The Visual Artists Rights Act of 1990 (VARA), 17 U.S.C. § 106A, is a United States law protecting artist rights.
VARA was the first federal copyright legislation to grant protection to moral rights. Under VARA, works of art that meet certain requirements afford their authors additional rights in the works, regardless of any subsequent physical ownership of the work itself, or regardless of who holds the copyright to the work. For instance, a painter may insist on proper attribution of his painting and in some instances may sue the owner of the physical painting for destroying the painting even if the owner of the painting lawfully owned it.
While federal law had not acknowledged moral rights prior to this act, some state legislatures and judicial decisions created limited moral rights protection. The Berne Convention required protection of these rights by signatory states, and it was in response that the U.S. Congress passed the VARA.

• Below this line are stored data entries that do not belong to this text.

/-- 10_state.md R27 (d), as far as R89 and R90 leave it: once halted, a cycle changes nothing, and no host action but Reset
changes anything beyond what that action itself writes; the latch stays (the reading is log entry 17). -/
def Obligations.HaltedCoreKeepsAllButHostInputs : Prop :=
  ∀ s : State, s.halted = true → step s = .next s ∧
    (∀ keys, hostAct (.setKeys keys) s = { s with key := keys }) ∧
    hostAct .ackRedraw s = { s with redraw := false } ∧
    (∀ image : List Byte, image.length ≤ 3584 → ∃ m, hostAct (.loadProgram image) s = { s with mem := m }) ∧
    (∀ image : List Byte, 3584 < image.length →
      hostAct (.loadProgram image) s = { s with fault := ⟨.programTooLarge, 0x0000#16, 0x0000#16⟩ })

/-! ## Control transfer -/

/-- 41_control_transfer.md R103. -/
def Obligations.JumpSetsPcToItsAddress : Prop :=
  ∀ (nnn : Addr12) (s : State), ∃ t, exec (.jump nnn) s = .next t ∧ t.pc.toNat = nnn.toNat ∧ OnlyRegs NoReg s t

/-- R104, 60_exceptions.md R172, R177: a call pushes its own address and goes to `nnn`; on a full stack it raises
CallStackOverflow with its own word and address and changes nothing else (decision D6, log entry 9). -/
def Obligations.CallPushesItsOwnAddressOrOverflows : Prop :=
  ∀ (nnn : Addr12) (s : State),
    (s.sp.val < 16 → ∃ t, exec (.call nnn) s = .next t ∧ t.pc.toNat = nnn.toNat ∧ t.sp.val = s.sp.val + 1 ∧
      (∀ k : Fin 16, t.stack[k] = if k.val = s.sp.val then s.pc else s.stack[k]) ∧ OnlyStack s t) ∧
    (s.sp.val = 16 → exec (.call nnn) s = .next { s with
      halted := true, fault := ⟨.callStackOverflow, BitVec.ofNat 16 (0x2000 + nnn.toNat), s.pc⟩ })

/-- R102, R173: return pops exactly the entry below `SP` and adds nothing to it (90_conflicts.md C4, log entry 22); on an
empty stack it raises StackUnderflow (decision D5, log entry 8). -/
def Obligations.ReturnPopsOrUnderflows : Prop :=
  ∀ s : State,
    (0 < s.sp.val → ∃ t, exec .ret s = .next t ∧ t.sp.val + 1 = s.sp.val ∧ t.stack = s.stack ∧
      (∀ k : Fin 16, k.val + 1 = s.sp.val → t.pc = s.stack[k]) ∧ OnlyStack s t) ∧
    (s.sp.val = 0 → exec .ret s = .next { s with
      halted := true, fault := ⟨.stackUnderflow, 0x00EE#16, s.pc⟩ })

/-- 70_reset_and_hazards.md R203: a call followed by a return comes back to the call itself, the pointer at its prior
value (90_conflicts.md C4, log entry 22). -/
def Obligations.CallThenReturnLandsOnTheCall : Prop :=
  ∀ (nnn : Addr12) (s : State), s.sp.val < 16 →
    ∃ t u, exec (.call nnn) s = .next t ∧ exec .ret t = .next u ∧ u.pc = s.pc ∧ u.sp = s.sp

/-- 41_control_transfer.md R105, R106. -/
def Obligations.SkipsOnConstantFollowTheComparison : Prop :=
  ∀ (x : RegIdx) (nn : Byte) (s : State),
    (∃ t, exec (.skipEqConst x nn) s = .next t ∧ (if reg s x = nn then AtSkip s t else AtNext s t) ∧
      OnlyRegs NoReg s t) ∧
    (∃ t, exec (.skipNeqConst x nn) s = .next t ∧ (if reg s x = nn then AtNext s t else AtSkip s t) ∧
      OnlyRegs NoReg s t)

/-- R107, R108: for every value of the ignored nibble. -/
def Obligations.SkipsOnRegistersFollowTheComparison : Prop :=
  ∀ (x y : RegIdx) (n : Nibble) (s : State),
    (∃ t, exec (.skipEqReg x y n) s = .next t ∧ (if reg s x = reg s y then AtSkip s t else AtNext s t) ∧
      OnlyRegs NoReg s t) ∧
    (∃ t, exec (.skipNeqReg x y n) s = .next t ∧ (if reg s x = reg s y then AtNext s t else AtSkip s t) ∧
      OnlyRegs NoReg s t)

/-- R109, R101: jump-indexed goes to the exact sum, which never wraps (decision D2, log entry 7); legacy-call only
advances (decision D14, log entry 14). -/
def Obligations.JumpIndexedAndLegacyCallMovePc : Prop :=
  ∀ (nnn : Addr12) (s : State),
    (∃ t, exec (.jumpIndexed nnn) s = .next t ∧ t.pc.toNat = nnn.toNat + (reg s 0).toNat ∧ OnlyRegs NoReg s t) ∧
    (∃ t, exec (.legacyCall nnn) s = .next t ∧ AtNext s t ∧ OnlyRegs NoReg s t)

/-- 40_cycle_engine.md R93, an inference of the spec: a jump to its own address changes nothing but the timers, which
count down. -/
def Obligations.SpinJumpChangesOnlyTimers : Prop :=
  ∀ (nnn : Addr12) (s : State), Running s → decode (fetchWord s) = .ok (.jump nnn) → s.pc.toNat = nnn.toNat →
    ∃ dt st, step s = .next { s with dt := dt, st := st } ∧
      dt.toNat = s.dt.toNat - 1 ∧ st.toNat = s.st.toNat - 1

/-! ## Register and ALU operations -/

/-- 42_alu.md R122, R123: no flag is written; VF changes only as the destination. -/
def Obligations.ConstantsAreSetAndAdded : Prop :=
  ∀ (x : RegIdx) (nn : Byte) (s : State),
    (∃ t, exec (.setConst x nn) s = .next t ∧ reg t x = nn ∧ AtNext s t ∧ OnlyRegs (fun r => r = x) s t) ∧
    (∃ t, exec (.addConst x nn) s = .next t ∧ (reg t x).toNat = ((reg s x).toNat + nn.toNat) % 256 ∧ AtNext s t ∧
      OnlyRegs (fun r => r = x) s t)

/-- R124, R125, R126, R127: each of the eight bits by itself, no flag written. -/
def Obligations.AssignAndBitwiseOperationsActOnEachBit : Prop :=
  ∀ (x y : RegIdx) (s : State),
    (∃ t, exec (.assign x y) s = .next t ∧ reg t x = reg s y ∧ AtNext s t ∧ OnlyRegs (fun r => r = x) s t) ∧
    (∃ t, exec (.orReg x y) s = .next t ∧
      (∀ k, (reg t x).getLsbD k = ((reg s x).getLsbD k || (reg s y).getLsbD k)) ∧ AtNext s t ∧
      OnlyRegs (fun r => r = x) s t) ∧
    (∃ t, exec (.andReg x y) s = .next t ∧
      (∀ k, (reg t x).getLsbD k = ((reg s x).getLsbD k && (reg s y).getLsbD k)) ∧ AtNext s t ∧
      OnlyRegs (fun r => r = x) s t) ∧
    (∃ t, exec (.xorReg x y) s = .next t ∧
      (∀ k, (reg t x).getLsbD k = ((reg s x).getLsbD k != (reg s y).getLsbD k)) ∧ AtNext s t ∧
      OnlyRegs (fun r => r = x) s t)

/-- R128, R120: the sum modulo 256 and the carry; when the destination is VF it ends with the carry (decision D7, log
entry 10). -/
def Obligations.AddRegGivesSumAndCarry : Prop :=
  ∀ (x y : RegIdx) (s : State), ∃ t, exec (.addReg x y) s = .next t ∧
    (x ≠ 15 → (reg t x).toNat = ((reg s x).toNat + (reg s y).toNat) % 256) ∧
    (reg t 15).toNat = ((reg s x).toNat + (reg s y).toNat) / 256 ∧
    AtNext s t ∧ OnlyRegs (fun r => r = x ∨ r = 15) s t

/-- R129, R131, R120: the differences modulo 256 and the NOT-borrow flag, which is what VF holds when it is the
destination (decision D7, log entry 10). sub-reverse is the spec's general knowledge (log entry 4). -/
def Obligations.SubtractionsGiveDifferenceAndNotBorrow : Prop :=
  ∀ (x y : RegIdx) (s : State),
    (∃ t, exec (.subReg x y) s = .next t ∧
      (x ≠ 15 → (reg t x).toNat = ((reg s x).toNat + 256 - (reg s y).toNat) % 256) ∧
      (reg t 15).toNat = (if (reg s y).toNat ≤ (reg s x).toNat then 1 else 0) ∧
      AtNext s t ∧ OnlyRegs (fun r => r = x ∨ r = 15) s t) ∧
    (∃ t, exec (.subReverse x y) s = .next t ∧
      (x ≠ 15 → (reg t x).toNat = ((reg s y).toNat + 256 - (reg s x).toNat) % 256) ∧
      (reg t 15).toNat = (if (reg s x).toNat ≤ (reg s y).toNat then 1 else 0) ∧
      AtNext s t ∧ OnlyRegs (fun r => r = x ∨ r = 15) s t)

/-- R130, R132, R120: one position, the vacated bit 0, the bit shifted out in VF, which wins when it is the destination
(decision D7, log entry 10). -/
def Obligations.ShiftsMoveOneBitIntoVF : Prop :=
  ∀ (x y : RegIdx) (s : State),
    (∃ t, exec (.shiftRight x y) s = .next t ∧ (x ≠ 15 → (reg t x).toNat = (reg s x).toNat / 2) ∧
      (reg t 15).toNat = (reg s x).toNat % 2 ∧ AtNext s t ∧ OnlyRegs (fun r => r = x ∨ r = 15) s t) ∧
    (∃ t, exec (.shiftLeft x y) s = .next t ∧ (x ≠ 15 → (reg t x).toNat = (reg s x).toNat * 2 % 256) ∧
      (reg t 15).toNat = (reg s x).toNat / 128 ∧ AtNext s t ∧ OnlyRegs (fun r => r = x ∨ r = 15) s t)

/-- R133, 40_cycle_engine.md R94: the draw masked with `nn`, whatever the draw is: bits clear in `nn` are clear in the
result. The draw is the free value that `draws` names, and the next draw is another one (decision D12, log entry 1). -/
def Obligations.RandomMasksTheFreeDraw : Prop :=
  ∀ (x : RegIdx) (nn : Byte) (s : State), ∃ t, exec (.random x nn) s = .next t ∧
    (∀ k, (reg t x).getLsbD k = ((Config.freeRandomByte s.draws).getLsbD k && nn.getLsbD k)) ∧
    (nn = 0x00#8 → reg t x = 0x00#8) ∧ t.draws = s.draws + 1 ∧ AtNext s t ∧ OnlyRegs (fun r => r = x) s t

/-! ## Index register and memory -/

/-- 43_index_memory.md R141. -/
def Obligations.SetIndexLoadsItsAddress : Prop :=
  ∀ (nnn : Addr12) (s : State), ∃ t, exec (.setIndex nnn) s = .next t ∧ t.index.toNat = nnn.toNat ∧
    AtNext s t ∧ OnlyIndex s t

/-- R142, R143: the sum modulo 65536 with no flag (decision D8), and the address of the glyph of the low nibble (decision
D9); log entry 11. -/
def Obligations.IndexAdditionAndGlyphAddress : Prop :=
  ∀ (x : RegIdx) (s : State),
    (∃ t, exec (.addToIndex x) s = .next t ∧ t.index.toNat = (s.index.toNat + (reg s x).toNat) % 65536 ∧
      AtNext s t ∧ OnlyIndex s t) ∧
    (∃ t, exec (.spriteAddress x) s = .next t ∧ t.index.toNat = 0x050 + 5 * ((reg s x).toNat % 16) ∧
      AtNext s t ∧ OnlyIndex s t)

/-- R144: the three decimal digits at `I`, `I + 1`, `I + 2`, each address reduced by itself, and no other byte. -/
def Obligations.BcdStoreWritesThreeDigits : Prop :=
  ∀ (x : RegIdx) (s : State), ∃ t, exec (.bcdStore x) s = .next t ∧
    (readByte t (indexedAddr s 0)).toNat = (reg s x).toNat / 100 ∧
    (readByte t (indexedAddr s 1)).toNat = (reg s x).toNat / 10 % 10 ∧
    (readByte t (indexedAddr s 2)).toNat = (reg s x).toNat % 10 ∧
    SameMemoryBut (indexedAddr s 0) 3 s t ∧ AtNext s t ∧ OnlyMemory s t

VARA exclusively grants authors of works that fall under the protection of the Act the following rights:
-right to claim authorship
-right to prevent the use of one’s name on any work the author did not create
-right to prevent use of one’s name on any work that has been distorted, mutilated, or modified in a way that would be prejudicial to the author’s honor or reputation
-right to prevent distortion, mutilation, or modification that would prejudice the author’s honor or reputation
Additionally, authors of works of “recognized stature” may prohibit intentional or grossly negligent destruction of a work. Exceptions to VARA require a waiver from the author in writing. To date, “recognized stature” has managed to elude a precise definition. VARA allows authors to waive their rights, something generally not permitted in France and many European countries whose laws were the originators of the moral rights of artists concept. In most instances, the rights granted under VARA persist for the life of the author (or the last surviving author, for creators of joint works).
VARA provides its protection only to paintings, drawings, prints, sculptures, still photographic images produced for exhibition only, and existing in single copies or in limited editions of 200 or fewer copies, signed by the artist. The requirements for protection do not implicate aesthetic taste or value.
APPLICATION AND EFFECT
VARA’s application is limited to visual works that fall within a narrowly defined category. However, for works that do fall within the category of protected works, VARA imposes substantial restrictions on any modification or removal of those works. Purchasers of the works must obtain written waivers from the author if they wish to exercise any of the exclusive rights under VARA.
This has particularly been an issue for those that commission public sculptures. Absent a waiver, artists could effectively veto decisions to remove their structures from their benefactor’s land. In a 2006 decision involving public sculptures that were removed from the park for which they were created, the United States Court of Appeals for the First Circuit ruled that VARA does not protect location as a component of site-specific work. VARA covered works can be moved as long as the move does not constitute “destruction, distortion, or mutilation.”